◆ **Problem description**
Report each line of the entries below that includes "Option".

◆ **Dataset**
*-*-*
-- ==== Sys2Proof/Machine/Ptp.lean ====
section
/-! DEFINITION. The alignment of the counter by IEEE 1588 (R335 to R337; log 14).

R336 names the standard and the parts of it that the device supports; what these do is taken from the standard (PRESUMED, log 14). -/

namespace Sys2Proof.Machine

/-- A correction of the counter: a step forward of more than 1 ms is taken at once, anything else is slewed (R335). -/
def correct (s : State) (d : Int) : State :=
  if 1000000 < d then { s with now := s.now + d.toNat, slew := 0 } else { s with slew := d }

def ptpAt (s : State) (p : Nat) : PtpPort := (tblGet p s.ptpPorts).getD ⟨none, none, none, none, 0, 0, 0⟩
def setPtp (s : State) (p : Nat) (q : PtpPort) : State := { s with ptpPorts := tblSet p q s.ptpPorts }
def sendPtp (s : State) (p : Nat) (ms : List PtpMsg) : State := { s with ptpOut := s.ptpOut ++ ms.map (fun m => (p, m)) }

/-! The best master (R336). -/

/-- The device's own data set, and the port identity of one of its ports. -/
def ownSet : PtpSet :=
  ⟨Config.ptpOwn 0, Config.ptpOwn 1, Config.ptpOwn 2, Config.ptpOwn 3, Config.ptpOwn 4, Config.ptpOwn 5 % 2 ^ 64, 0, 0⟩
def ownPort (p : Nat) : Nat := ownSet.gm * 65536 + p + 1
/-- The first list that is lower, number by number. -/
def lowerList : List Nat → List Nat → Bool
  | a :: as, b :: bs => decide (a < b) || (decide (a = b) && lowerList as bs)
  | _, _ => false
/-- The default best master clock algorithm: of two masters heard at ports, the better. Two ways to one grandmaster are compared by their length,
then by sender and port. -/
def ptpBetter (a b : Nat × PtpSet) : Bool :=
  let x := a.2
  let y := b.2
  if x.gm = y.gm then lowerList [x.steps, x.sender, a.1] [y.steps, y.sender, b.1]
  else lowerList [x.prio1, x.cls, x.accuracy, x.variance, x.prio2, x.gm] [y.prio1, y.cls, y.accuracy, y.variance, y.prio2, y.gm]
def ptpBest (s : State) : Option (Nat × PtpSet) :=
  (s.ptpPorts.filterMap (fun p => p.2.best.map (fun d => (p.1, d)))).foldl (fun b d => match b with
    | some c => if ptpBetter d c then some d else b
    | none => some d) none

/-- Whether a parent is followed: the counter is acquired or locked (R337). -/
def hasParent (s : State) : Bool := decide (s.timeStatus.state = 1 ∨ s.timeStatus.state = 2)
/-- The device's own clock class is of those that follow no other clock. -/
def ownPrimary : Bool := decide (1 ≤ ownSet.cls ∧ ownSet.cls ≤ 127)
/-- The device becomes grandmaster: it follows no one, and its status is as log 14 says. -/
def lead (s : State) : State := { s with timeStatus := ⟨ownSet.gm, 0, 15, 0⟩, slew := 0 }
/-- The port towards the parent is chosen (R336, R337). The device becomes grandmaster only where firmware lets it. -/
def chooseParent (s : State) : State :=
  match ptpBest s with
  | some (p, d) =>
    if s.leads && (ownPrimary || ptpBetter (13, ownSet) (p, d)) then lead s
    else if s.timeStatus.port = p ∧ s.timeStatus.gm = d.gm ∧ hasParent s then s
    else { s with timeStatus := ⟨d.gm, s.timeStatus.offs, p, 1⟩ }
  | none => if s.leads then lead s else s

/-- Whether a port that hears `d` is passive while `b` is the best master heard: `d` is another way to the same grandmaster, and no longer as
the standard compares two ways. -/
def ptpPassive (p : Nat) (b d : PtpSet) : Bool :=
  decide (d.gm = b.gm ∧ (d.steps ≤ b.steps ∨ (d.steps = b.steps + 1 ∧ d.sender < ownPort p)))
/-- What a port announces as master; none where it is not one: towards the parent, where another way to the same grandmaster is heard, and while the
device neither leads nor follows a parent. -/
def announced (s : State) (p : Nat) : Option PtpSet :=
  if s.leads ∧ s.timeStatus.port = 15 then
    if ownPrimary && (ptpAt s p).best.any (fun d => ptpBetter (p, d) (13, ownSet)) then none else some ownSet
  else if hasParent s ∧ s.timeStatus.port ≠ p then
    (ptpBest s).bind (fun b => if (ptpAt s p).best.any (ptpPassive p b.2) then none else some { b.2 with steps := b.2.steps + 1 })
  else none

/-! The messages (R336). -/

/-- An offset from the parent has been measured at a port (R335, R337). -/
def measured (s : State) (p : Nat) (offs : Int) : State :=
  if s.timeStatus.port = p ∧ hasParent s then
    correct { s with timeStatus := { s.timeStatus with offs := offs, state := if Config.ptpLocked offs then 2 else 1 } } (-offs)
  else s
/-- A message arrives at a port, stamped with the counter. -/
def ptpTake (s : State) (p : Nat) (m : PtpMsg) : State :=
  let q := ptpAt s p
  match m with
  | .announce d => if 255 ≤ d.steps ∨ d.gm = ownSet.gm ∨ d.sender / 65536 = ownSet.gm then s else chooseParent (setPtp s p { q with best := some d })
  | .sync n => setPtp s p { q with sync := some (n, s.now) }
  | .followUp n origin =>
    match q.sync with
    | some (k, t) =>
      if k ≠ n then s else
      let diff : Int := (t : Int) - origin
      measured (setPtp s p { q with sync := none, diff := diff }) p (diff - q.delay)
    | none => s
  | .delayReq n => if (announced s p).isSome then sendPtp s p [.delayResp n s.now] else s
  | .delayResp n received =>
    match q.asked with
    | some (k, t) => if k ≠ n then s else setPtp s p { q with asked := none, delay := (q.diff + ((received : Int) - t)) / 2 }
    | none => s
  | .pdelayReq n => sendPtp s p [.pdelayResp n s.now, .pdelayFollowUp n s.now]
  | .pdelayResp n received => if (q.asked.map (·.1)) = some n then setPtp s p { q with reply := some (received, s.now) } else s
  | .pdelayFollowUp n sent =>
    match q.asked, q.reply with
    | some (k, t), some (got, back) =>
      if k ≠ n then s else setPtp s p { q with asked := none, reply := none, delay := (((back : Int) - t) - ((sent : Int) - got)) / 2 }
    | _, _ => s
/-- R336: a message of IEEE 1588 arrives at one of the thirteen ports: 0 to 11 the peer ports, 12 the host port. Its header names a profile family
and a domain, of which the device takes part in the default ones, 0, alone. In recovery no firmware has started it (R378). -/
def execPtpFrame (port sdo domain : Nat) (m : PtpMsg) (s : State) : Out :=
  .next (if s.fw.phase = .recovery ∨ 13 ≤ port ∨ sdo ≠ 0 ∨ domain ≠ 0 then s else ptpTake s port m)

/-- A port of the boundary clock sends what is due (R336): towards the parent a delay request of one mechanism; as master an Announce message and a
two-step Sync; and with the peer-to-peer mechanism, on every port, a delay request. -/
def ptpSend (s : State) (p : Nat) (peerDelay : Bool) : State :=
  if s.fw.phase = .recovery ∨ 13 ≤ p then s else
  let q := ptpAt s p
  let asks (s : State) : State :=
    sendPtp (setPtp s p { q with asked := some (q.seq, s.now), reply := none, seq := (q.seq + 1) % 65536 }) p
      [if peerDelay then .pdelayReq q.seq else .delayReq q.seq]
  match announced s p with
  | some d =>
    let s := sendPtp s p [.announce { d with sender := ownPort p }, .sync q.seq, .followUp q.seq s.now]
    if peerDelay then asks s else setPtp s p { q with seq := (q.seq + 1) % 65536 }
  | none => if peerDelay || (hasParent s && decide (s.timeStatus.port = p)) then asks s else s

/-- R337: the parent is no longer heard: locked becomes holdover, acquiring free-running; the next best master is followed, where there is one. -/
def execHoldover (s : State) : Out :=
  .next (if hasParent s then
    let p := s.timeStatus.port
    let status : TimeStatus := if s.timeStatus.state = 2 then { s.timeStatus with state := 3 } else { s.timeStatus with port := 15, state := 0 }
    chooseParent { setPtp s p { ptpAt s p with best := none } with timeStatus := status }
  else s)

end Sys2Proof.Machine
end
*-*-*
◆ **Answer area**
def ptpBest (s : State) : Option (Nat × PtpSet) :=
def announced (s : State) (p : Nat) : Option PtpSet :=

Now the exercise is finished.